The Christmas holiday season is well upon us which means Santa and his reindeer have been making appearances at festive events in parades, shopping centres and garden centres across the country for the past few weeks.
We understand that these events can be very popular, but we also think it’s important that we start talking about how ethical the practice of using reindeer in this way actually is. Should we really be using reindeer as “props” inside bright and noisy shopping centres? Or making them pull Santa’s sleigh through a crowded town centre purely for entertainment? OneKind certainly doesn’t think so.
Wild reindeer will live out their lives in the Arctic tundra where they are free to roam for hundreds of miles and perform their natural behaviours. The Cairngorm Reindeer Herd is Britain’s only free-ranging herd of reindeer in the UK, while others are kept on farms and in animal collections. And at Christmas time each year, a number of these sentient animals are used for entertainment, being paraded up high street or standing in makeshift “petting areas” in shopping centres or car parks. These environments are also very noisy and often involve lots of flash photography as people have their photo taken with a reindeer. This, along with the transportation of the animals to the events, is very different from their natural lifestyle and questions are increasingly being asked about their welfare.
The companies around the UK that supply reindeer for Christmas parades and attractions offer various packages including static displays, petting pens and a reindeer-drawn sleigh carrying Santa. One company also offers a 20-minute private home visit with a static Santa sleigh parked at the house and a reindeer present.
Over the past few weeks, OneKind supporters and members have been visiting Christmas events with live reindeer displays to help us better our understanding of what kind of events reindeer are being used for across Scotland.
While there were no reindeer included in Edinburgh’s council-run Christmas events, reindeer from the Cairngorm company were transported to the Gyle Shopping Centre in Edinburgh where they paraded with Santa, his sleigh sandwiched between a DJ stage and a loud band with dancers. In our video footage you can see one of the reindeer seems to react when the band passes very close to the animals as Santa is being interviewed by the presenter from the main stage.
In this second video taken in the petting pen, one of the reindeer workers can be heard saying “tonight, they go back to the mountains.”
While that might have been the case with this group of reindeer, some events will have reindeer there throughout the whole of December. In fact, the Simpson’s Garden Centre in Inverness first posted this photo of reindeer on its Facebook page stating that they’d be there until Christmas Eve.
In Aberdeen, Cairngorm reindeer took part in the Trinity Centre’s annual Santa and reindeer parade.
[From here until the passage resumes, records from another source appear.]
theorem dormEnter_kept {m : Nat} {og s : State} (h : Kept m og s) (hm : 0x1fffffffffffffffff &&& m = 0x1fffffffffffffffff) : ∀ a2 a3, Kept m og (dormEnter s a2 a3) := by
  intro a2 a3
  unfold dormEnter
  repeat' first
    | (with_reducible first | assumption | exact mask_sub hm rfl | apply fput_kept | apply fset_kept | apply dormPrepare_kept | apply selfRefreshExit_kept | apply dormCommit_kept)
    | intro _
    | dsimp only
    | split

theorem execDormantEnter_kept {s t : State} {a1 a2} (e : execDormantEnter a1 a2 s = .next t) : Kept 0x1fffffffffffffffff s t := by
  have h := Kept.same 0x1fffffffffffffffff s
  have hm := Nat.and_self 0x1fffffffffffffffff
  refine next_kept e ?_
  repeat' first
    | (with_reducible first | assumption | exact mask_sub hm rfl | apply reply_kept | apply dormEnter_kept)
    | intro _
    | dsimp only

theorem wakeUp_kept {m : Nat} {og s : State} (h : Kept m og s) (hm : 0x68400000000403208 &&& m = 0x68400000000403208) : ∀ a2, Kept m og (wakeUp s a2) := by
  intro a2
  unfold wakeUp
  repeat' first
    | (with_reducible first | assumption | exact mask_sub hm rfl | apply modSup_kept | apply fput_kept | apply fset_kept | apply count_kept | apply railShow_kept | apply selfRefreshExit_kept | apply forEach_kept | apply dramXingArm_kept | apply coreRelease_kept | apply resetCause_kept)
    | intro _
    | dsimp only
    | (with_reducible first | apply kept_host_boot_pins)

theorem wakeEvent_kept {m : Nat} {og s : State} (h : Kept m og s) (hm : 0x68400000000403208 &&& m = 0x68400000000403208) : ∀ a2, Kept m og (wakeEvent s a2) := by
  intro a2
  unfold wakeEvent
  extract_lets +onlyGivenNames there on
  try clear_value there
  try clear_value on
  repeat' first
    | (with_reducible first | assumption | exact mask_sub hm rfl | apply wakeUp_kept | apply fput_kept)
    | intro _
    | dsimp only
    | split

theorem execWakeEvent_kept {s t : State} {a1} (e : execWakeEvent a1 s = .next t) : Kept 0x68400000000403208 s t := by
  have h := Kept.same 0x68400000000403208 s
  have hm := Nat.and_self 0x68400000000403208
  refine next_kept e ?_
  repeat' first
    | (with_reducible first | assumption | exact mask_sub hm rfl | apply wakeEvent_kept)
    | intro _
    | dsimp only

theorem execSupAlarmReached_kept {s t : State} (e : execSupAlarmReached s = .next t) : Kept 0x68400000000403208 s t := by
  have h := Kept.same 0x68400000000403208 s
  have hm := Nat.and_self 0x68400000000403208
  refine next_kept e ?_
  repeat' first
    | (with_reducible first | assumption | exact mask_sub hm rfl | apply wakeEvent_kept)
    | intro _
    | dsimp only
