-- ==== Sys2Proof/Laws/KeptBus.lean ====
section
/-! SUPPORT. What the operations of Machine/Bus.lean keep (Laws/Keeps.lean). -/

namespace Sys2Proof
namespace Machine

theorem plainWrite_kept {m : Nat} {og s : State} (h : Kept m og s) (hm : 0x8 &&& m = 0x8) : ∀ a2 a3, Kept m og (plainWrite s a2 a3) := by
  intro a2 a3
  unfold plainWrite
  repeat' first
    | (with_reducible first | assumption | exact mask_sub hm rfl | apply wr_kept)
    | intro _
    | dsimp only
    | split

theorem pendWrite_kept {m : Nat} {og s : State} (h : Kept m og s) (hm : 0x10 &&& m = 0x10) : ∀ a2 a3, Kept m og (pendWrite s a2 a3) := by
  intro a2 a3
  unfold pendWrite
  repeat' first
    | (with_reducible first | assumption | exact mask_sub hm rfl)
    | intro _
    | dsimp only
    | split
    | (with_reducible first | apply kept_pend)

theorem rcWrite_kept {m : Nat} {og s : State} (h : Kept m og s) (hm : 0x80010011cfd7e30f8 &&& m = 0x80010011cfd7e30f8) : ∀ a2 a3 a4, Kept m og (rcWrite s a2 a3 a4) := by
  intro a2 a3 a4
  unfold rcWrite
  extract_lets +onlyGivenNames off
  try clear_value off
  repeat' first
    | (with_reducible first | assumption | exact mask_sub hm rfl | apply plainWrite_kept | apply fset_kept | apply pendWrite_kept | apply rcEnable_kept)
    | intro _
    | dsimp only
    | split

theorem wcWrite_kept {m : Nat} {og s : State} (h : Kept m og s) (hm : 0x10000020000018 &&& m = 0x10000020000018) : ∀ a2 a3 a4, Kept m og (wcWrite s a2 a3 a4) := by
  intro a2 a3 a4
  unfold wcWrite
  extract_lets +onlyGivenNames off
  try clear_value off
  repeat' first
    | (with_reducible first | assumption | exact mask_sub hm rfl | apply plainWrite_kept | apply fset_kept | apply pendWrite_kept | apply wcSoft_kept | apply wcEnable_kept)
    | intro _
    | dsimp only
    | split

theorem sldCtlWrite_kept {m : Nat} {og s : State} (h : Kept m og s) (hm : 0x8005001dcfd7e30e8 &&& m = 0x8005001dcfd7e30e8) : ∀ a2 a3, Kept m og (sldCtlWrite s a2 a3) := by
  intro a2 a3
  unfold sldCtlWrite
  extract_lets +onlyGivenNames s1 s2 s3
  have k_s1 : Kept m og s1 := by
    dsimp only [s1]
    repeat' first
      | (with_reducible first | assumption | exact mask_sub hm rfl | apply fput_kept | apply sledDrvEn_kept | apply sif_kept | apply sledUnpark_kept | apply sledPark_kept | apply sledAbort_kept | apply sledHome_kept)
      | intro _
      | dsimp only
      | split
  clear_value s1
  have k_s2 : Kept m og s2 := by
    dsimp only [s2]
    repeat' first
      | (with_reducible first | assumption | exact mask_sub hm rfl | apply fput_kept | apply sledDrvEn_kept | apply sif_kept | apply sledUnpark_kept | apply sledPark_kept | apply sledAbort_kept | apply sledHome_kept)
      | intro _
      | dsimp only
      | split
  clear_value s2
  have k_s3 : Kept m og s3 := by
    dsimp only [s3]
    repeat' first
      | (with_reducible first | assumption | exact mask_sub hm rfl | apply fput_kept | apply sledDrvEn_kept | apply sif_kept | apply sledUnpark_kept | apply sledPark_kept | apply sledAbort_kept | apply sledHome_kept)
      | intro _
      | dsimp only
      | split
  clear_value s3
  repeat' first
    | (with_reducible first | assumption | exact mask_sub hm rfl | apply fput_kept | apply sledDrvEn_kept | apply sif_kept | apply sledUnpark_kept | apply sledPark_kept | apply sledAbort_kept | apply sledHome_kept)
    | intro _
    | dsimp only
    | split

theorem sldWrite_kept {m : Nat} {og s : State} (h : Kept m og s) (hm : 0x8005001dcfd7e30f8 &&& m = 0x8005001dcfd7e30f8) : ∀ a2 a3 a4, Kept m og (sldWrite s a2 a3 a4) := by
  intro a2 a3 a4
  unfold sldWrite
  extract_lets +onlyGivenNames off st w s0
  try clear_value off
  try clear_value st
  try clear_value w
  have k_s0 : Kept m og s0 := by
    dsimp only [s0]
    repeat' first
      | (with_reducible first | assumption | exact mask_sub hm rfl | apply sif_kept | apply fset_kept | apply sldCtlWrite_kept | apply sledTarget_kept | apply pendWrite_kept | apply plainWrite_kept)
      | intro _
      | dsimp only
      | split
  clear_value s0
  repeat' first
    | (with_reducible first | assumption | exact mask_sub hm rfl | apply sif_kept | apply fset_kept | apply sldCtlWrite_kept | apply sledTarget_kept | apply pendWrite_kept | apply plainWrite_kept)
    | intro _
    | dsimp only
    | split

theorem headWrite_kept {m : Nat} {og s : State} (h : Kept m og s) (hm : 0x8005001dcfd7e30f8 &&& m = 0x8005001dcfd7e30f8) : ∀ a2 a3 a4 a5, Kept m og (headWrite s a2 a3 a4 a5) := by
  intro a2 a3 a4 a5
  unfold headWrite
  repeat' first
    | (with_reducible first | assumption | exact mask_sub hm rfl | apply rcWrite_kept | apply wcWrite_kept | apply sldWrite_kept | apply plainWrite_kept)
    | intro _
    | dsimp only
    | split

theorem seRegWrite_kept {m : Nat} {og s : State} (h : Kept m og s) (hm : 0xa0000000000018 &&& m = 0xa0000000000018) : ∀ a2 a3 a4 a5, Kept m og (seRegWrite s a2 a3 a4 a5) := by
  intro a2 a3 a4 a5
  unfold seRegWrite
  repeat' first
    | (with_reducible first | assumption | exact mask_sub hm rfl | apply sif_kept | apply seApplyNow_kept | apply seStop_kept | apply seStart_kept | apply seLoad_kept | apply capEnable_kept | apply fput_kept | apply fset_kept | apply pendWrite_kept | apply plainWrite_kept)
    | intro _
    | dsimp only
    | split

theorem spnCtlWrite_kept {m : Nat} {og s : State} (h : Kept m og s) (hm : 0x80000000003008 &&& m = 0x80000000003008) : ∀ a2, Kept m og (spnCtlWrite s a2) := by
  intro a2
  unfold spnCtlWrite
  extract_lets +onlyGivenNames s1 s2
  have k_s1 : Kept m og s1 := by
    dsimp only [s1]
    repeat' first
      | (with_reducible first | assumption | exact mask_sub hm rfl | apply fput_kept | apply fset_kept | apply spnSettle_kept | apply spnStop_kept | apply sif_kept | apply spnStart_kept)
      | intro _
      | dsimp only
      | split
  clear_value s1
  have k_s2 : Kept m og s2 := by
    dsimp only [s2]
    repeat' first
      | (with_reducible first | assumption | exact mask_sub hm rfl | apply fput_kept | apply fset_kept | apply spnSettle_kept | apply spnStop_kept | apply sif_kept | apply spnStart_kept)
      | intro _
      | dsimp only
      | split
  clear_value s2
  repeat' first
    | (with_reducible first | assumption | exact mask_sub hm rfl | apply fput_kept | apply fset_kept | apply spnSettle_kept | apply spnStop_kept | apply sif_kept | apply spnStart_kept)
    | intro _
    | dsimp only
    | split

theorem spnWrite_kept {m : Nat} {og s : State} (h : Kept m og s) (hm : 0x80000000003018 &&& m = 0x80000000003018) : ∀ a2 a3 a4, Kept m og (spnWrite s a2 a3 a4) := by
  intro a2 a3 a4
  unfold spnWrite
  extract_lets +onlyGivenNames w s0
  try clear_value w
  have k_s0 : Kept m og s0 := by
    dsimp only [s0]
    repeat' first
      | (with_reducible first | assumption | exact mask_sub hm rfl | apply noteClamp_kept | apply spnCtlWrite_kept | apply plainWrite_kept | apply fset_kept | apply pendWrite_kept)
      | intro _
      | dsimp only
      | split
  clear_value s0
  repeat' first
    | (with_reducible first | assumption | exact mask_sub hm rfl | apply noteClamp_kept | apply spnCtlWrite_kept | apply plainWrite_kept | apply fset_kept | apply pendWrite_kept)
    | intro _
    | dsimp only
    | split

theorem swpWrite_kept {m : Nat} {og s : State} (h : Kept m og s) (hm : 0x801bfbfdcfd7f30f8 &&& m = 0x801bfbfdcfd7f30f8) : ∀ a2 a3, Kept m og (swpWrite s a2 a3) := by
  intro a2 a3
  unfold swpWrite
  repeat' first
    | (with_reducible first | assumption | exact mask_sub hm rfl | apply sif_kept | apply sweepAbort_kept | apply sweepStop_kept | apply sweepStart_kept | apply boundaryHeads_kept | apply boundaryFields_kept | apply sweepSubmit_kept | apply headOnlineSet_kept | apply pendWrite_kept | apply plainWrite_kept)
    | intro _
    | dsimp only
    | split

theorem decWrite_kept {m : Nat} {og s : State} (h : Kept m og s) (hm : 0x18 &&& m = 0x18) : ∀ a2 a3, Kept m og (decWrite s a2 a3) := by
  intro a2 a3
  unfold decWrite
  repeat' first
    | (with_reducible first | assumption | exact mask_sub hm rfl | apply fset_kept | apply pendWrite_kept | apply plainWrite_kept)
    | intro _
    | dsimp only
    | split

theorem tcWrite_kept {m : Nat} {og s : State} (h : Kept m og s) (hm : 0x18 &&& m = 0x18) : ∀ a2 a3, Kept m og (tcWrite s a2 a3) := by
  intro a2 a3
  unfold tcWrite
  repeat' first
    | (with_reducible first | assumption | exact mask_sub hm rfl | apply fset_kept | apply pendWrite_kept | apply plainWrite_kept)
    | intro _
    | dsimp only
    | split

theorem arcWrite_kept {m : Nat} {og s : State} (h : Kept m og s) (hm : 0x8 &&& m = 0x8) : ∀ a2 a3, Kept m og (arcWrite s a2 a3) := by
  intro a2 a3
  unfold arcWrite
  repeat' first
    | (with_reducible first | assumption | exact mask_sub hm rfl | apply fput_kept | apply arcEnable_kept | apply arcDisable_kept | apply arcPartWrite_kept | apply plainWrite_kept)
    | intro _
    | dsimp only
    | split

theorem dramWriteReg_kept {m : Nat} {og s : State} (h : Kept m og s) (hm : 0x8 &&& m = 0x8) : ∀ a2 a3, Kept m og (dramWriteReg s a2 a3) := by
  intro a2 a3
  unfold dramWriteReg
  repeat' first
    | (with_reducible first | assumption | exact mask_sub hm rfl | apply dramMapWrite_kept | apply sif_kept | apply plainWrite_kept | apply fput_kept | apply dramInit_kept)
    | intro _
    | dsimp only
    | split

theorem dramnWrite_kept {m : Nat} {og s : State} (h : Kept m og s) (hm : 0x4703068 &&& m = 0x4703068) : ∀ a2 a3, Kept m og (dramnWrite s a2 a3) := by
  intro a2 a3
  unfold dramnWrite
  repeat' first
    | (with_reducible first | assumption | exact mask_sub hm rfl | apply dramMapWrite_kept | apply remapArmWrite_kept | apply remapDisarmWrite_kept | apply plainWrite_kept)
    | intro _
    | dsimp only
    | split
Once they had pulled Santa’s sleigh down Union Street, the animals were taken inside the shopping centre where they remained for almost 3 hours. One of our supporters who was at the event expressed her worries “In my view, what concerned me the most was the long interval that the reindeer spent within the bleak enclosure at the Trinity Centre. The animals just stood passively the whole time, with nothing to do or to engage their interest.”
Reindeer on a double yellow line at Kirkcaldy’s Christmas parade.
OneKind has long-objected to the use of live reindeer in public celebrations and static displays during the festive season – yet their use still seems to be increasing. This year, we identified 21 event organisers that were using live reindeer. We contacted them to set out the wider welfare concerns regarding the use of reindeer as entertainment and asked them to review their policy for next year. Four organisers responded (three of these were local authorities) and, while taking our concerns on board, were confident that the welfare of the reindeer was satisfactorily protected.
While we are still reviewing our evidence, the lack of response to our concerns and the wide variations in the keeping and use of reindeer lead us to believe that – at the very least – consistent standards need to be provided for these animals. OneKind is calling on the Scottish Government to progress its proposals for further regulation of the use of animals in displays and exhibitions and to issue guidance on their welfare.
We also believe that if organisers – particularly local authorities – decide against using live reindeer in future and make their policies well known in advance of Christmas 2019, this would deter companies from organising future events like we’ve seen this year. It has already been shown that communities in Scotland can organise amazing Christmas shows and they can be enjoyed without the use of sentient animals for entertainment.